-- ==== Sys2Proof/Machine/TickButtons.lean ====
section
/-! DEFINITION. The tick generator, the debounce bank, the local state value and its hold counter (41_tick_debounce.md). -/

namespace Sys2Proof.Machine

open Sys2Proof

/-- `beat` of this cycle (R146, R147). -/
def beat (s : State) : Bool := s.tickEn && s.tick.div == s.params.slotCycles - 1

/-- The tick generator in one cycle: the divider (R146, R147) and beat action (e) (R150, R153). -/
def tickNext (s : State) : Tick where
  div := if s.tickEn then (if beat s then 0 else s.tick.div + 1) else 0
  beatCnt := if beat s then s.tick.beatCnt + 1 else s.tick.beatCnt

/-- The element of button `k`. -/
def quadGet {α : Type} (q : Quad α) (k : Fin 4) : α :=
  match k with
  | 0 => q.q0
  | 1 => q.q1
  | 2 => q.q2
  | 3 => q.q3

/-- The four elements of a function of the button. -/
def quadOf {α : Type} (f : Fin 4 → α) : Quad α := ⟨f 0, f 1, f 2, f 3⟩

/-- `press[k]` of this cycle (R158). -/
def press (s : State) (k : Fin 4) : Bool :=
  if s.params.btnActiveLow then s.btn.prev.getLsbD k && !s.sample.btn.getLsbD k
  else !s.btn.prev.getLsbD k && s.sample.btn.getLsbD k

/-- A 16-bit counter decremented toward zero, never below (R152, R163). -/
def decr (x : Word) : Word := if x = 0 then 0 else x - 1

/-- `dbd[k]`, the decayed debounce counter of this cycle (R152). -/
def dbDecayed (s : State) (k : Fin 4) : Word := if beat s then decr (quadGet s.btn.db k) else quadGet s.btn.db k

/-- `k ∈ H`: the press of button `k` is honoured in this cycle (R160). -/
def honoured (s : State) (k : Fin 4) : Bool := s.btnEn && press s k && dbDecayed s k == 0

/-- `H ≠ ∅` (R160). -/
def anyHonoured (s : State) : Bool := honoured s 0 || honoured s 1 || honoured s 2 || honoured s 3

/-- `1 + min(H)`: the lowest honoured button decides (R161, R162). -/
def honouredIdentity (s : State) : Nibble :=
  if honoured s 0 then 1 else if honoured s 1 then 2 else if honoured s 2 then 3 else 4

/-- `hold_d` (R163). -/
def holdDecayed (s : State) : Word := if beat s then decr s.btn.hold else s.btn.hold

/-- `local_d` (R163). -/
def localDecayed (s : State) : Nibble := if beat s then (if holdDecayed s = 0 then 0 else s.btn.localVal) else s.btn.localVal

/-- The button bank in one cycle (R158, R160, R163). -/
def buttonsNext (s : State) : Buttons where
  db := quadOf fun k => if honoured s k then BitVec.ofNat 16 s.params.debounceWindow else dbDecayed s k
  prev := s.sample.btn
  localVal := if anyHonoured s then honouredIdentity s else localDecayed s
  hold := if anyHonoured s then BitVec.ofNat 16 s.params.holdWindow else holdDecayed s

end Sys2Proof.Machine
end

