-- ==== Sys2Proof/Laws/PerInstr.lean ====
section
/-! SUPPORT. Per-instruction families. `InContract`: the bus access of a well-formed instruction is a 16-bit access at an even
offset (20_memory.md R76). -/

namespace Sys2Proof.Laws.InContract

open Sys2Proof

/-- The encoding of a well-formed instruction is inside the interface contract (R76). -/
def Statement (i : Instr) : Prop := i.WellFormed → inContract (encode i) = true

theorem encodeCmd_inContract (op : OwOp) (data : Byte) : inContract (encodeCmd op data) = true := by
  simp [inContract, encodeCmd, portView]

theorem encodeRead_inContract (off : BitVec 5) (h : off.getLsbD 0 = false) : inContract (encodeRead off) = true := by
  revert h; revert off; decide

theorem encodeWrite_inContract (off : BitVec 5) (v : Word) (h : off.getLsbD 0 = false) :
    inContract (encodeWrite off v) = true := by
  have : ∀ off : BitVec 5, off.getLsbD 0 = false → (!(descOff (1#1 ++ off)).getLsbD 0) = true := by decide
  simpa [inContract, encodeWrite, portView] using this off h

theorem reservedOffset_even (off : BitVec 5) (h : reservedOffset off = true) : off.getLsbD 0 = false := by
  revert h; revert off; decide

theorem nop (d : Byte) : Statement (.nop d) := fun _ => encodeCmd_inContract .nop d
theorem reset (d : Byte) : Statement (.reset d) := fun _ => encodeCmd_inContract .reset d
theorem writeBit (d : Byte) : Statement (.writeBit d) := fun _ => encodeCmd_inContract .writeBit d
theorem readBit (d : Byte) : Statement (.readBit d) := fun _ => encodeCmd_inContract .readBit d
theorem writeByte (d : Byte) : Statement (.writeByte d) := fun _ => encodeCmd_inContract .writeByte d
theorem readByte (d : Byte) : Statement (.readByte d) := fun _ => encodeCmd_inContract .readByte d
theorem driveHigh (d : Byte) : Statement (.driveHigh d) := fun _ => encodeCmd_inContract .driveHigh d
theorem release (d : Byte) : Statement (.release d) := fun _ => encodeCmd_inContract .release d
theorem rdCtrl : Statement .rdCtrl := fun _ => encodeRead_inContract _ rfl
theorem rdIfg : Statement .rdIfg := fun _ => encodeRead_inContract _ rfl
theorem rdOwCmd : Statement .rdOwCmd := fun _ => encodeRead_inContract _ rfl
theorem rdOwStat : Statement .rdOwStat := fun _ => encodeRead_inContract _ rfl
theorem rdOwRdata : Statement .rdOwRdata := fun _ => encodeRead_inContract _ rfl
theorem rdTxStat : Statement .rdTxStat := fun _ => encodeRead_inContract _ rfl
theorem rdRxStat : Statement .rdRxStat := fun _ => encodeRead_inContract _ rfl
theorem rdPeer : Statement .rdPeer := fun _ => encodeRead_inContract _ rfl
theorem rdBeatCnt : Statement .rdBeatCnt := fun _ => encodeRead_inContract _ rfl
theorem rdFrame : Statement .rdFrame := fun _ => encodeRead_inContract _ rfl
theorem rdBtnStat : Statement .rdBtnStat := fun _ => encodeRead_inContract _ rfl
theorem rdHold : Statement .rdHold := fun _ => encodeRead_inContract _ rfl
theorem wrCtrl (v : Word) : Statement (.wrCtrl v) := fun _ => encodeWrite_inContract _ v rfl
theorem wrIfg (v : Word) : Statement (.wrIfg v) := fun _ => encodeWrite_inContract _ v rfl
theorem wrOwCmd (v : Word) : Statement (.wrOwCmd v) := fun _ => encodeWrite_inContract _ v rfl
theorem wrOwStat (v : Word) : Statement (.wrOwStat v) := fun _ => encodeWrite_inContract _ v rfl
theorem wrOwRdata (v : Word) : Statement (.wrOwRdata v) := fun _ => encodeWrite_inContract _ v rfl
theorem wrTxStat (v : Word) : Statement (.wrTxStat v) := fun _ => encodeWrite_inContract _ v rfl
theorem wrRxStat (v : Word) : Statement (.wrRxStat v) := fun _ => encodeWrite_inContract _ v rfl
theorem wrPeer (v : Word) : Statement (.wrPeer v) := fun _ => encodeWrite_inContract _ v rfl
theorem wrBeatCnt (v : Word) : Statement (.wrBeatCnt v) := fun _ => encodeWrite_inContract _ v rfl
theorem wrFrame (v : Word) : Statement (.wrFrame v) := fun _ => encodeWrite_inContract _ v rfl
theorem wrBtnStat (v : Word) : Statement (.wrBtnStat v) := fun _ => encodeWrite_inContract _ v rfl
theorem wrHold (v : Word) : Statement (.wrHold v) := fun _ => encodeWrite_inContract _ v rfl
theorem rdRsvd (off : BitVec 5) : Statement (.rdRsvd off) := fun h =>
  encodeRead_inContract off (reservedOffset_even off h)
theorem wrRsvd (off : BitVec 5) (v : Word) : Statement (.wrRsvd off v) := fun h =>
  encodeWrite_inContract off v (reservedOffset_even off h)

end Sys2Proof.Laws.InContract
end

+===+

* [Problem requirements]: From the preceding material, extract every line exactly.

* [Written solution]:
-- ==== Sys2Proof/Machine/TickButtons.lean ====
section
/-! DEFINITION. The tick generator, the debounce bank, the local state value and its hold counter (41_tick_debounce.md). -/

namespace Sys2Proof.Machine

open Sys2Proof

/-- `beat` of this cycle (R146, R147). -/
def beat (s : State) : Bool := s.tickEn && s.tick.div == s.params.slotCycles - 1

/-- The tick generator in one cycle: the divider (R146, R147) and beat action (e) (R150, R153). -/
def tickNext (s : State) : Tick where
  div := if s.tickEn then (if beat s then 0 else s.tick.div + 1) else 0
  beatCnt := if beat s then s.tick.beatCnt + 1 else s.tick.beatCnt

/-- The element of button `k`. -/
def quadGet {α : Type} (q : Quad α) (k : Fin 4) : α :=
  match k with
  | 0 => q.q0
  | 1 => q.q1
  | 2 => q.q2
  | 3 => q.q3

/-- The four elements of a function of the button. -/
def quadOf {α : Type} (f : Fin 4 → α) : Quad α := ⟨f 0, f 1, f 2, f 3⟩

/-- `press[k]` of this cycle (R158). -/
def press (s : State) (k : Fin 4) : Bool :=
  if s.params.btnActiveLow then s.btn.prev.getLsbD k && !s.sample.btn.getLsbD k
  else !s.btn.prev.getLsbD k && s.sample.btn.getLsbD k

/-- A 16-bit counter decremented toward zero, never below (R152, R163). -/
def decr (x : Word) : Word := if x = 0 then 0 else x - 1

/-- `dbd[k]`, the decayed debounce counter of this cycle (R152). -/
def dbDecayed (s : State) (k : Fin 4) : Word := if beat s then decr (quadGet s.btn.db k) else quadGet s.btn.db k

/-- `k ∈ H`: the press of button `k` is honoured in this cycle (R160). -/
def honoured (s : State) (k : Fin 4) : Bool := s.btnEn && press s k && dbDecayed s k == 0

/-- `H ≠ ∅` (R160). -/
def anyHonoured (s : State) : Bool := honoured s 0 || honoured s 1 || honoured s 2 || honoured s 3

/-- `1 + min(H)`: the lowest honoured button decides (R161, R162). -/
def honouredIdentity (s : State) : Nibble :=
  if honoured s 0 then 1 else if honoured s 1 then 2 else if honoured s 2 then 3 else 4

/-- `hold_d` (R163). -/
def holdDecayed (s : State) : Word := if beat s then decr s.btn.hold else s.btn.hold

/-- `local_d` (R163). -/
def localDecayed (s : State) : Nibble := if beat s then (if holdDecayed s = 0 then 0 else s.btn.localVal) else s.btn.localVal

/-- The button bank in one cycle (R158, R160, R163). -/
def buttonsNext (s : State) : Buttons where
  db := quadOf fun k => if honoured s k then BitVec.ofNat 16 s.params.debounceWindow else dbDecayed s k
  prev := s.sample.btn
  localVal := if anyHonoured s then honouredIdentity s else localDecayed s
  hold := if anyHonoured s then BitVec.ofNat 16 s.params.holdWindow else holdDecayed s

end Sys2Proof.Machine
end

-- ==== Sys2Proof/Laws/PerInstr.lean ====
section
/-! SUPPORT. Per-instruction families. `InContract`: the bus access of a well-formed instruction is a 16-bit access at an even
offset (20_memory.md R76). -/

namespace Sys2Proof.Laws.InContract

open Sys2Proof

/-- The encoding of a well-formed instruction is inside the interface contract (R76). -/
def Statement (i : Instr) : Prop := i.WellFormed → inContract (encode i) = true

theorem encodeCmd_inContract (op : OwOp) (data : Byte) : inContract (encodeCmd op data) = true := by
  simp [inContract, encodeCmd, portView]

theorem encodeRead_inContract (off : BitVec 5) (h : off.getLsbD 0 = false) : inContract (encodeRead off) = true := by
  revert h; revert off; decide

theorem encodeWrite_inContract (off : BitVec 5) (v : Word) (h : off.getLsbD 0 = false) :
    inContract (encodeWrite off v) = true := by
  have : ∀ off : BitVec 5, off.getLsbD 0 = false → (!(descOff (1#1 ++ off)).getLsbD 0) = true := by decide
  simpa [inContract, encodeWrite, portView] using this off h

theorem reservedOffset_even (off : BitVec 5) (h : reservedOffset off = true) : off.getLsbD 0 = false := by
  revert h; revert off; decide

theorem nop (d : Byte) : Statement (.nop d) := fun _ => encodeCmd_inContract .nop d
theorem reset (d : Byte) : Statement (.reset d) := fun _ => encodeCmd_inContract .reset d
theorem writeBit (d : Byte) : Statement (.writeBit d) := fun _ => encodeCmd_inContract .writeBit d
theorem readBit (d : Byte) : Statement (.readBit d) := fun _ => encodeCmd_inContract .readBit d
theorem writeByte (d : Byte) : Statement (.writeByte d) := fun _ => encodeCmd_inContract .writeByte d
theorem readByte (d : Byte) : Statement (.readByte d) := fun _ => encodeCmd_inContract .readByte d
theorem driveHigh (d : Byte) : Statement (.driveHigh d) := fun _ => encodeCmd_inContract .driveHigh d
theorem release (d : Byte) : Statement (.release d) := fun _ => encodeCmd_inContract .release d
theorem rdCtrl : Statement .rdCtrl := fun _ => encodeRead_inContract _ rfl
theorem rdIfg : Statement .rdIfg := fun _ => encodeRead_inContract _ rfl
theorem rdOwCmd : Statement .rdOwCmd := fun _ => encodeRead_inContract _ rfl
theorem rdOwStat : Statement .rdOwStat := fun _ => encodeRead_inContract _ rfl
theorem rdOwRdata : Statement .rdOwRdata := fun _ => encodeRead_inContract _ rfl
theorem rdTxStat : Statement .rdTxStat := fun _ => encodeRead_inContract _ rfl
theorem rdRxStat : Statement .rdRxStat := fun _ => encodeRead_inContract _ rfl
theorem rdPeer : Statement .rdPeer := fun _ => encodeRead_inContract _ rfl
theorem rdBeatCnt : Statement .rdBeatCnt := fun _ => encodeRead_inContract _ rfl
theorem rdFrame : Statement .rdFrame := fun _ => encodeRead_inContract _ rfl
theorem rdBtnStat : Statement .rdBtnStat := fun _ => encodeRead_inContract _ rfl
theorem rdHold : Statement .rdHold := fun _ => encodeRead_inContract _ rfl
theorem wrCtrl (v : Word) : Statement (.wrCtrl v) := fun _ => encodeWrite_inContract _ v rfl
theorem wrIfg (v : Word) : Statement (.wrIfg v) := fun _ => encodeWrite_inContract _ v rfl
theorem wrOwCmd (v : Word) : Statement (.wrOwCmd v) := fun _ => encodeWrite_inContract _ v rfl
theorem wrOwStat (v : Word) : Statement (.wrOwStat v) := fun _ => encodeWrite_inContract _ v rfl
theorem wrOwRdata (v : Word) : Statement (.wrOwRdata v) := fun _ => encodeWrite_inContract _ v rfl
theorem wrTxStat (v : Word) : Statement (.wrTxStat v) := fun _ => encodeWrite_inContract _ v rfl
theorem wrRxStat (v : Word) : Statement (.wrRxStat v) := fun _ => encodeWrite_inContract _ v rfl
theorem wrPeer (v : Word) : Statement (.wrPeer v) := fun _ => encodeWrite_inContract _ v rfl
theorem wrBeatCnt (v : Word) : Statement (.wrBeatCnt v) := fun _ => encodeWrite_inContract _ v rfl
theorem wrFrame (v : Word) : Statement (.wrFrame v) := fun _ => encodeWrite_inContract _ v rfl
theorem wrBtnStat (v : Word) : Statement (.wrBtnStat v) := fun _ => encodeWrite_inContract _ v rfl
theorem wrHold (v : Word) : Statement (.wrHold v) := fun _ => encodeWrite_inContract _ v rfl
theorem rdRsvd (off : BitVec 5) : Statement (.rdRsvd off) := fun h =>
  encodeRead_inContract off (reservedOffset_even off h)
theorem wrRsvd (off : BitVec 5) (v : Word) : Statement (.wrRsvd off v) := fun h =>
  encodeWrite_inContract off v (reservedOffset_even off h)

end Sys2Proof.Laws.InContract
end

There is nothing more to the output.